Task brief → Reproduce word for word the lines between those holding "-- ==== Sys2Proof/Laws/Good.lean" and "t := ⟨id, id⟩", inclusive, and nothing else from the data below.
====== Data under study
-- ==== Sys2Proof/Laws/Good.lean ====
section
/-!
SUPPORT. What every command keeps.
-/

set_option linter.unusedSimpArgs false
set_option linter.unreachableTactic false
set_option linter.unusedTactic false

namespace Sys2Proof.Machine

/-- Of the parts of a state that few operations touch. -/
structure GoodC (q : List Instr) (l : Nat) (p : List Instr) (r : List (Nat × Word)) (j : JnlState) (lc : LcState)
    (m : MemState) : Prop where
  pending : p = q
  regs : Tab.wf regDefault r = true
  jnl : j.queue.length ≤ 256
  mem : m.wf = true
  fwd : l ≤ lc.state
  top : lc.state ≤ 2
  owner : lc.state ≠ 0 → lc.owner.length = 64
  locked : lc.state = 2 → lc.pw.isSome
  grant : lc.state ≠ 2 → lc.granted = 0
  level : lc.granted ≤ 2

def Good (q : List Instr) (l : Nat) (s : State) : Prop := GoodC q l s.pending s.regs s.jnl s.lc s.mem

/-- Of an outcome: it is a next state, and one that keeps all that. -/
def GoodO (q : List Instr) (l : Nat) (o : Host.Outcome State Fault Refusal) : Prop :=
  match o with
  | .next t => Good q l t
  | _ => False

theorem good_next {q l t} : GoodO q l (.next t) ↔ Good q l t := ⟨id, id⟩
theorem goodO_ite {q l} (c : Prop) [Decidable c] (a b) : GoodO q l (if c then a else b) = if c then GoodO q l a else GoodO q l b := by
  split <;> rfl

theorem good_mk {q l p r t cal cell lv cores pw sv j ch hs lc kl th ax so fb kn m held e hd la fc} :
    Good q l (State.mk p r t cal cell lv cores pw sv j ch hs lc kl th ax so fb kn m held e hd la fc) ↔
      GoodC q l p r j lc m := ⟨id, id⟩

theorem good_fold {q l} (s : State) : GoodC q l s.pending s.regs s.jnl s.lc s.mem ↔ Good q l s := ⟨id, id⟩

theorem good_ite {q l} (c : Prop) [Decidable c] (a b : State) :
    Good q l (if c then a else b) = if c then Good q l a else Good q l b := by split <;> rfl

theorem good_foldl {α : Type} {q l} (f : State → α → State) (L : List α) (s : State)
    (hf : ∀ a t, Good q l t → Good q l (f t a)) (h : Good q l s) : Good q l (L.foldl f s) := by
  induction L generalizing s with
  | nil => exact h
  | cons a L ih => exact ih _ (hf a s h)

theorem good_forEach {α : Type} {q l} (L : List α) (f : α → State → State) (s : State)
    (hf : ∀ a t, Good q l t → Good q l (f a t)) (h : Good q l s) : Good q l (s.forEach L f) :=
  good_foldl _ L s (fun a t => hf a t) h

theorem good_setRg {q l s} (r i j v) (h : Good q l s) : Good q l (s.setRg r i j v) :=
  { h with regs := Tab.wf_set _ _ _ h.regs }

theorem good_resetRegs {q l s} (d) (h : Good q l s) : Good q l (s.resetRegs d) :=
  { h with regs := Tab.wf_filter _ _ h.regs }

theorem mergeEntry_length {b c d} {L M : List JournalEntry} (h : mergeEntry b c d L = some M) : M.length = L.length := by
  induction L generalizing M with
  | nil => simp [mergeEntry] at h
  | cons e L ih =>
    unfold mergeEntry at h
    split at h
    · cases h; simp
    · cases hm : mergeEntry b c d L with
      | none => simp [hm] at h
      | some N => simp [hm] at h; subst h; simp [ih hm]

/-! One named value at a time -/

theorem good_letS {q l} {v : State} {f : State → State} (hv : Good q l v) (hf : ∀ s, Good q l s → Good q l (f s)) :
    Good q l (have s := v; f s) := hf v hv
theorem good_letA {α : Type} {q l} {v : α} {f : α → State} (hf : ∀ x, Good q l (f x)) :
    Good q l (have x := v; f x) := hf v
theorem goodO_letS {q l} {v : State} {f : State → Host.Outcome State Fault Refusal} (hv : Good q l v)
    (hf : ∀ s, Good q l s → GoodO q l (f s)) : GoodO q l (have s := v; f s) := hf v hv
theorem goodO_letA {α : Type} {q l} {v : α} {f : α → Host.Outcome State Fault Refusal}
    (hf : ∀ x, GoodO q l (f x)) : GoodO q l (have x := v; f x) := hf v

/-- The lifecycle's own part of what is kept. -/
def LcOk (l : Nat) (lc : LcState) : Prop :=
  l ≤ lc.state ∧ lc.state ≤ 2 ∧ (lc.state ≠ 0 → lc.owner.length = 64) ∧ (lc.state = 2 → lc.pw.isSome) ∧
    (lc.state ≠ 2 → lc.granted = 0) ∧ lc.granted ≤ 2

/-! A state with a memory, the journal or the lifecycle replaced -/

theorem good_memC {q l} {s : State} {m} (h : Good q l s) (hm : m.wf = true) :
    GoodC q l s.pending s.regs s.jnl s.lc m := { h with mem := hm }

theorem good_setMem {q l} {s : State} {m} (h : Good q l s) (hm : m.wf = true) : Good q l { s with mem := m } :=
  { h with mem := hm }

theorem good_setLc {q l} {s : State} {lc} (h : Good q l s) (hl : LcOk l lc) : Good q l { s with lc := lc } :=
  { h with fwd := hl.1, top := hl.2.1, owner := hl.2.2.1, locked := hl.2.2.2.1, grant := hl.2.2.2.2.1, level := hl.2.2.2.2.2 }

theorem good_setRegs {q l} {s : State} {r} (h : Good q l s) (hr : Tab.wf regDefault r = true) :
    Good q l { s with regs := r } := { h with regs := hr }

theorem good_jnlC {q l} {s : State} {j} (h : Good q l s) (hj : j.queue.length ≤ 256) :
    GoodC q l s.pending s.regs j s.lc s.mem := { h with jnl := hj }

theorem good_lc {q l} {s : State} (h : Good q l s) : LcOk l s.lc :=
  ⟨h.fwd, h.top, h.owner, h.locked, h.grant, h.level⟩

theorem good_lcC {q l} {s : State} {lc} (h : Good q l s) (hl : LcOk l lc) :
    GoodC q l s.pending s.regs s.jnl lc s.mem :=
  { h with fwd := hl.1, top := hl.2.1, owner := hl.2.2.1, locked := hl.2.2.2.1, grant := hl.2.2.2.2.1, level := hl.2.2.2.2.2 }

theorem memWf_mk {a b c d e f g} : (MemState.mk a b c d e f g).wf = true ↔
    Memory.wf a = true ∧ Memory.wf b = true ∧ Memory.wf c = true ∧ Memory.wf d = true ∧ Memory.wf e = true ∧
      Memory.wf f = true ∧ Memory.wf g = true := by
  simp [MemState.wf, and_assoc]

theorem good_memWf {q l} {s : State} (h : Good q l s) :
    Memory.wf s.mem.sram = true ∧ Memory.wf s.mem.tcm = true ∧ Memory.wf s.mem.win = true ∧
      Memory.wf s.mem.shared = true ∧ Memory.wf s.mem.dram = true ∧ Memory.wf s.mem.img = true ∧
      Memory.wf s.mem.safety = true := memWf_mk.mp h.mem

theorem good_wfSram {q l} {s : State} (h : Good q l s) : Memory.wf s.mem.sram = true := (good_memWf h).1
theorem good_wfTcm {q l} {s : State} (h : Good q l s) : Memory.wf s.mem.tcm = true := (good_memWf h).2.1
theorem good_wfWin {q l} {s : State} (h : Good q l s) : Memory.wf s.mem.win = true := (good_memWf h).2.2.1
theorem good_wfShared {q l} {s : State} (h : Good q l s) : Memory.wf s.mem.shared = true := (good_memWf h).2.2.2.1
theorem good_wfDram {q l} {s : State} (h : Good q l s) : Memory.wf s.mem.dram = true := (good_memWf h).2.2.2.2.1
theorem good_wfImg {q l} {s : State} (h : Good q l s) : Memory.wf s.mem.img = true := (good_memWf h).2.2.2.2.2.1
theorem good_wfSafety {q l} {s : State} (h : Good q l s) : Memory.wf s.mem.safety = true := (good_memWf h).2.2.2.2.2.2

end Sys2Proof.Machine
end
============
====== Data under study
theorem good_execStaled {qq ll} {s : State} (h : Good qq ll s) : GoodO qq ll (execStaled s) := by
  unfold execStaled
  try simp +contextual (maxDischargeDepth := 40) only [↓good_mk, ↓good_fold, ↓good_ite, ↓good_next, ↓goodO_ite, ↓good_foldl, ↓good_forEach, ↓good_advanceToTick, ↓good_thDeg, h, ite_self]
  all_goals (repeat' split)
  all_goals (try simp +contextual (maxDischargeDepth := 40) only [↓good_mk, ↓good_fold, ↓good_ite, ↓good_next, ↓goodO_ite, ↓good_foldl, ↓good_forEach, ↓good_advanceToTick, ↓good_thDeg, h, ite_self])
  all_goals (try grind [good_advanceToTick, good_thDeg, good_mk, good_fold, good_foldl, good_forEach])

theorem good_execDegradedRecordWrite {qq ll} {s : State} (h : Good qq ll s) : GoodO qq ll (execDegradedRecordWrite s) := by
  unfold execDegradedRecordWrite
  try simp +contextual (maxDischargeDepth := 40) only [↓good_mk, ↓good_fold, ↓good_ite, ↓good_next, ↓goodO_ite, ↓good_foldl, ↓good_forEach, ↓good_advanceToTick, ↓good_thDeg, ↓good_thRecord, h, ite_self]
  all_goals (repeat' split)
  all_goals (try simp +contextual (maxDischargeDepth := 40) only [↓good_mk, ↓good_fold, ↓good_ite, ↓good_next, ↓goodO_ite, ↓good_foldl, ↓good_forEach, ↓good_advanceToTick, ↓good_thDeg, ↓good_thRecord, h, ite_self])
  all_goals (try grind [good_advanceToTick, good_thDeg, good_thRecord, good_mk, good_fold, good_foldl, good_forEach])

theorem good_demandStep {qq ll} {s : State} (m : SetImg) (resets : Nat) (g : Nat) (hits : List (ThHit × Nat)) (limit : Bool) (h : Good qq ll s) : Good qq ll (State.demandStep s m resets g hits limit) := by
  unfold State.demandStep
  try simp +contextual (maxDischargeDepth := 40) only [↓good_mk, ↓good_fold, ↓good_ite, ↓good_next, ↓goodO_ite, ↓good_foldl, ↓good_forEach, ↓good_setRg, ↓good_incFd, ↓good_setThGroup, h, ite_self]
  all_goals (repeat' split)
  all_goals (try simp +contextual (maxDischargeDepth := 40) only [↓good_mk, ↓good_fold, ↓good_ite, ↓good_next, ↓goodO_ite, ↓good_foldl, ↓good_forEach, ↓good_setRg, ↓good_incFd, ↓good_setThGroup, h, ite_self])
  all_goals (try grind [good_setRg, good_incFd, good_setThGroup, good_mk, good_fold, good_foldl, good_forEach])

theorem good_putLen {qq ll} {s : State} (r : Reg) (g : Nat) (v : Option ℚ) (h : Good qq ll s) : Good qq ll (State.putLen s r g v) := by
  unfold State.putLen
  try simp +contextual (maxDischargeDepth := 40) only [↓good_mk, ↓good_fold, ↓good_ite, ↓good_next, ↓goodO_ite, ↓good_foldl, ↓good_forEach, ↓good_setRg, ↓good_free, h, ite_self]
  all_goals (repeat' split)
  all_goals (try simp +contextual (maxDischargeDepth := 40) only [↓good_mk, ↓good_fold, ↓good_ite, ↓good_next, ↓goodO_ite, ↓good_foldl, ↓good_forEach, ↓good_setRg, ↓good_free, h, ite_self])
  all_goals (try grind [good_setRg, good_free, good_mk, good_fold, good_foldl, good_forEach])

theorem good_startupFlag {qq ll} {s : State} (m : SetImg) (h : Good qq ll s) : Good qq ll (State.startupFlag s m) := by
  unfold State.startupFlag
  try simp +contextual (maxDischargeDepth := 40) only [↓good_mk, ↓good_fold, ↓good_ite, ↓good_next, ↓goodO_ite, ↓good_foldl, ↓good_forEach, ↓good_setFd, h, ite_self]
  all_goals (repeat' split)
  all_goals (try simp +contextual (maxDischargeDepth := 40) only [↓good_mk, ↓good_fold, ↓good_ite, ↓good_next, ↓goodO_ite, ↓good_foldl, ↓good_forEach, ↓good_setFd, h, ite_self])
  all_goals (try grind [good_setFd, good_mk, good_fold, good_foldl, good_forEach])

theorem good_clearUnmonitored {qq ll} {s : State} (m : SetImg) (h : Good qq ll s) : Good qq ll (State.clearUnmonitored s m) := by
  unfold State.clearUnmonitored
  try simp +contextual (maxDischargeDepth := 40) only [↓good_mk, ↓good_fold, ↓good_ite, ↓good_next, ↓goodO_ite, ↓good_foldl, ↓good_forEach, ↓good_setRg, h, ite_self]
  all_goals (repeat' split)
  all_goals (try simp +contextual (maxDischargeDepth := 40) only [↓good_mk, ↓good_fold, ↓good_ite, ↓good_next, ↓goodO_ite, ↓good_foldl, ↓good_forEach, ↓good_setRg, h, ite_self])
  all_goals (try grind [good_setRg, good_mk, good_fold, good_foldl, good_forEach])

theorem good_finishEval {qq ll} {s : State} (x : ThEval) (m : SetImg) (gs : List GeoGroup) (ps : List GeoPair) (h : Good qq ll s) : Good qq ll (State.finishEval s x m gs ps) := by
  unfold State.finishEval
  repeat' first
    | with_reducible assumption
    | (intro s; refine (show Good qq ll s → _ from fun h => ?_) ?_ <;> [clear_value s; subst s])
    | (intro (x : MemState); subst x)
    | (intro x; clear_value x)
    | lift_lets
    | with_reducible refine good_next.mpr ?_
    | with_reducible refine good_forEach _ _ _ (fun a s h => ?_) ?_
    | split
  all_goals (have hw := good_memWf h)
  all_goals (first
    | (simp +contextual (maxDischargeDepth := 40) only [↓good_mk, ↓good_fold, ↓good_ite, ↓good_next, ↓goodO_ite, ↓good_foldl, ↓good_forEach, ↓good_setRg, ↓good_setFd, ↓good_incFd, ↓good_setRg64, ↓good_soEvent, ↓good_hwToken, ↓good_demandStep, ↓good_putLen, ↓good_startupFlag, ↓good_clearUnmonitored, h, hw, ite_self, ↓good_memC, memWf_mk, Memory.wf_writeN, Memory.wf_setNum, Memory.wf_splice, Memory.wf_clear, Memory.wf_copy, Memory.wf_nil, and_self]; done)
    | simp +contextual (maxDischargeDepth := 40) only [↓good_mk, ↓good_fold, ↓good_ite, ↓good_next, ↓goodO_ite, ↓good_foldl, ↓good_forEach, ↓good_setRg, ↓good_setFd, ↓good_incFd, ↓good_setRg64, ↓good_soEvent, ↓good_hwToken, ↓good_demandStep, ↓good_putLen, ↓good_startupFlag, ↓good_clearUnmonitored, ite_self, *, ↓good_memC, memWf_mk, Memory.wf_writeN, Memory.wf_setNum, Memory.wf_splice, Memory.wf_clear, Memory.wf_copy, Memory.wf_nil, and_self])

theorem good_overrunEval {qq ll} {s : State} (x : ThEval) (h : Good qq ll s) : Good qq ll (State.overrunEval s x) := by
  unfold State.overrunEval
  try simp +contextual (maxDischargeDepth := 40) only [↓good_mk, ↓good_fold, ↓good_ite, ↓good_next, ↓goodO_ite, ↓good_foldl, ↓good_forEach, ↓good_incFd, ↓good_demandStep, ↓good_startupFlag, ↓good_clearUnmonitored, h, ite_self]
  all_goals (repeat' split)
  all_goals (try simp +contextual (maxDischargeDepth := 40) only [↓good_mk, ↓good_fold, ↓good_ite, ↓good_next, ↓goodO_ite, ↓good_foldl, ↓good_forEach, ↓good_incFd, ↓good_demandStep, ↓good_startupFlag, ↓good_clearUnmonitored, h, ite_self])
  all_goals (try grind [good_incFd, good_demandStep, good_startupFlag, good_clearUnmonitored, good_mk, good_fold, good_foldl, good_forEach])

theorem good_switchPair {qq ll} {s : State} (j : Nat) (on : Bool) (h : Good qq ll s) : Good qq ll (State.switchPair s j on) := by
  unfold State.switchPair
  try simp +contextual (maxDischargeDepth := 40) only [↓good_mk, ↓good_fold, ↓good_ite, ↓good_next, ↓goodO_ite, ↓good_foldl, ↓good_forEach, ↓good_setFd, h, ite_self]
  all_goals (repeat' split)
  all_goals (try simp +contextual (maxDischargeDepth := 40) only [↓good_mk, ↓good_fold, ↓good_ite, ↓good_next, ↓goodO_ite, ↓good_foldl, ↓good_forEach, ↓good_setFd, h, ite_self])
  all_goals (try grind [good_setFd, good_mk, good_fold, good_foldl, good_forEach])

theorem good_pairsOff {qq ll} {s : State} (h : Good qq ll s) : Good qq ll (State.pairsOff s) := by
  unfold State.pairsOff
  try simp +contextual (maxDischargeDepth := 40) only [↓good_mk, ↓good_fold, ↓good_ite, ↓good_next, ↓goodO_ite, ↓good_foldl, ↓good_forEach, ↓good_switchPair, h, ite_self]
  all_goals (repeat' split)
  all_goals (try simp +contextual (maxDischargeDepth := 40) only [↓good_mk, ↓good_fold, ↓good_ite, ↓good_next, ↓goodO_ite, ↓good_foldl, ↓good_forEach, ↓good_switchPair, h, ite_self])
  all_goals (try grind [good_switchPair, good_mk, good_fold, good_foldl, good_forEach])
============
====== Data under study
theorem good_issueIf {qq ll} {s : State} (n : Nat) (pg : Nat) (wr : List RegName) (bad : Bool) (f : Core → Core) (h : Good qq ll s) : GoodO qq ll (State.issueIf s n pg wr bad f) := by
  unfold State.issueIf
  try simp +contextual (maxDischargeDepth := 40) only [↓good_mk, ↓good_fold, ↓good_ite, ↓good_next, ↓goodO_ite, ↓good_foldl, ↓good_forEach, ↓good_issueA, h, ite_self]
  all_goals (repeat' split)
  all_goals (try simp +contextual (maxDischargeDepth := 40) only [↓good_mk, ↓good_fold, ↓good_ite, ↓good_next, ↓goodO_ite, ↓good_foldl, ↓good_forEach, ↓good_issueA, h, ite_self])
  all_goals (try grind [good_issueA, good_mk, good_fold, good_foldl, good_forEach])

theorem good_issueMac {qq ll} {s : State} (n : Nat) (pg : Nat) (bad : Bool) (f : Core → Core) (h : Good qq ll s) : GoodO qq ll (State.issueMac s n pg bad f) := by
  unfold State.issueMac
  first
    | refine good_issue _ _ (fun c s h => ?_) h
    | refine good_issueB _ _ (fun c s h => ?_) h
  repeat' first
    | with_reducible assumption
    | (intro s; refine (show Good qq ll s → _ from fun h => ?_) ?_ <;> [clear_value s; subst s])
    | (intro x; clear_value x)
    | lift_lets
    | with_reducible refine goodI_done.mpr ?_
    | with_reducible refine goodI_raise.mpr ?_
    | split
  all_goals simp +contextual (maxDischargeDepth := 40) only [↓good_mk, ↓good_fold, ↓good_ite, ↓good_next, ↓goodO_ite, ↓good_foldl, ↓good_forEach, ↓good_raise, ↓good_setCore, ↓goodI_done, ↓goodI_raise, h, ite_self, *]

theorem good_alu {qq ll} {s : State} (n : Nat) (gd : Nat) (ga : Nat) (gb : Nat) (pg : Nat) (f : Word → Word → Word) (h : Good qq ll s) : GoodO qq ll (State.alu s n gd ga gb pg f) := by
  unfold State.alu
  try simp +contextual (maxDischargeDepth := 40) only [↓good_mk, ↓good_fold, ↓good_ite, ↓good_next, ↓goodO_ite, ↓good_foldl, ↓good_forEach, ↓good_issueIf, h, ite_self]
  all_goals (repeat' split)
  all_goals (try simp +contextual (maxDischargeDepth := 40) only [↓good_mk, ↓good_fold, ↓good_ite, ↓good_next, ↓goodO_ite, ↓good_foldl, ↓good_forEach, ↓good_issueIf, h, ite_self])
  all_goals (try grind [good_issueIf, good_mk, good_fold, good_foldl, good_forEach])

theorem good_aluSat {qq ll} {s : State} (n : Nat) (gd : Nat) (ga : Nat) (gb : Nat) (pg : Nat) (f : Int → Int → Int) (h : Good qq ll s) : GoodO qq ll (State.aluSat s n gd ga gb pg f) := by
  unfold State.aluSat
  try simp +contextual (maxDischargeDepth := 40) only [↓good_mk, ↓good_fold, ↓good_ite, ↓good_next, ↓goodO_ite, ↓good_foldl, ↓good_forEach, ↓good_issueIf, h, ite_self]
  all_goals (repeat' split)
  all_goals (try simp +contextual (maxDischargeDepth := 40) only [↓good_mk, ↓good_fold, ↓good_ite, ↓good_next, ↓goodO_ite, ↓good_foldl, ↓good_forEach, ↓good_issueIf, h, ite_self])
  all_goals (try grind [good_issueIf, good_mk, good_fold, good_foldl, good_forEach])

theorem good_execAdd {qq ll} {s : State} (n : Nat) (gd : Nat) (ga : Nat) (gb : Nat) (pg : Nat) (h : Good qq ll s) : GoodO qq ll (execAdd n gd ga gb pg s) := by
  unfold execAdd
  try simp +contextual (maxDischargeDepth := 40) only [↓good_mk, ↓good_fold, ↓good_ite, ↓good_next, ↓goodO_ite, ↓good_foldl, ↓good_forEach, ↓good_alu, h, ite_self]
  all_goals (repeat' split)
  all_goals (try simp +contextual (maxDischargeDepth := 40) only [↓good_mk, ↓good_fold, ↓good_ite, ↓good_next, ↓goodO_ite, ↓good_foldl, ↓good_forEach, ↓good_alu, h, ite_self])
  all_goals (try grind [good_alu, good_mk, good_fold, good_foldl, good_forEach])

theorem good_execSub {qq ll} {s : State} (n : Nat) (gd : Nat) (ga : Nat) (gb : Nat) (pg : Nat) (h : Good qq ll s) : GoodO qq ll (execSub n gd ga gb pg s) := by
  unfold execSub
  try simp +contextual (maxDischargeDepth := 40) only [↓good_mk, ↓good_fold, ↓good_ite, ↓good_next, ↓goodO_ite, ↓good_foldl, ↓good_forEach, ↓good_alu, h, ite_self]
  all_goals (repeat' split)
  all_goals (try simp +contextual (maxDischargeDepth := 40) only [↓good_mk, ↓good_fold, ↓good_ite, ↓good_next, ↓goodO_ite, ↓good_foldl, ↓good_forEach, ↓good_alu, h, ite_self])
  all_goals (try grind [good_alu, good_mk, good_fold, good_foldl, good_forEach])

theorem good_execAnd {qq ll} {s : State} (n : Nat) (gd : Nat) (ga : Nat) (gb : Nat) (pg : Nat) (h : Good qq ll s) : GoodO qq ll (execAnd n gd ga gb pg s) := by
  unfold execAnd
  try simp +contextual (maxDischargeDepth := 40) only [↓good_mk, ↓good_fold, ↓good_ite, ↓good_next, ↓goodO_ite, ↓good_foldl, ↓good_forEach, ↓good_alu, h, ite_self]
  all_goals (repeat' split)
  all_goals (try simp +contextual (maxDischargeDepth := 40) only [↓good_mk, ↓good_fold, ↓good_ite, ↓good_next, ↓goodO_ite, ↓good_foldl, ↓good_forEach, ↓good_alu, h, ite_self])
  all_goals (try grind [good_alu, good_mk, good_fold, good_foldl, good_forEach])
============
Answer section →
-- ==== Sys2Proof/Laws/Good.lean ====
section
/-!
SUPPORT. What every command keeps.
-/

set_option linter.unusedSimpArgs false
set_option linter.unreachableTactic false
set_option linter.unusedTactic false

namespace Sys2Proof.Machine

/-- Of the parts of a state that few operations touch. -/
structure GoodC (q : List Instr) (l : Nat) (p : List Instr) (r : List (Nat × Word)) (j : JnlState) (lc : LcState)
    (m : MemState) : Prop where
  pending : p = q
  regs : Tab.wf regDefault r = true
  jnl : j.queue.length ≤ 256
  mem : m.wf = true
  fwd : l ≤ lc.state
  top : lc.state ≤ 2
  owner : lc.state ≠ 0 → lc.owner.length = 64
  locked : lc.state = 2 → lc.pw.isSome
  grant : lc.state ≠ 2 → lc.granted = 0
  level : lc.granted ≤ 2

def Good (q : List Instr) (l : Nat) (s : State) : Prop := GoodC q l s.pending s.regs s.jnl s.lc s.mem

/-- Of an outcome: it is a next state, and one that keeps all that. -/
def GoodO (q : List Instr) (l : Nat) (o : Host.Outcome State Fault Refusal) : Prop :=
  match o with
  | .next t => Good q l t
  | _ => False

theorem good_next {q l t} : GoodO q l (.next t) ↔ Good q l t := ⟨id, id⟩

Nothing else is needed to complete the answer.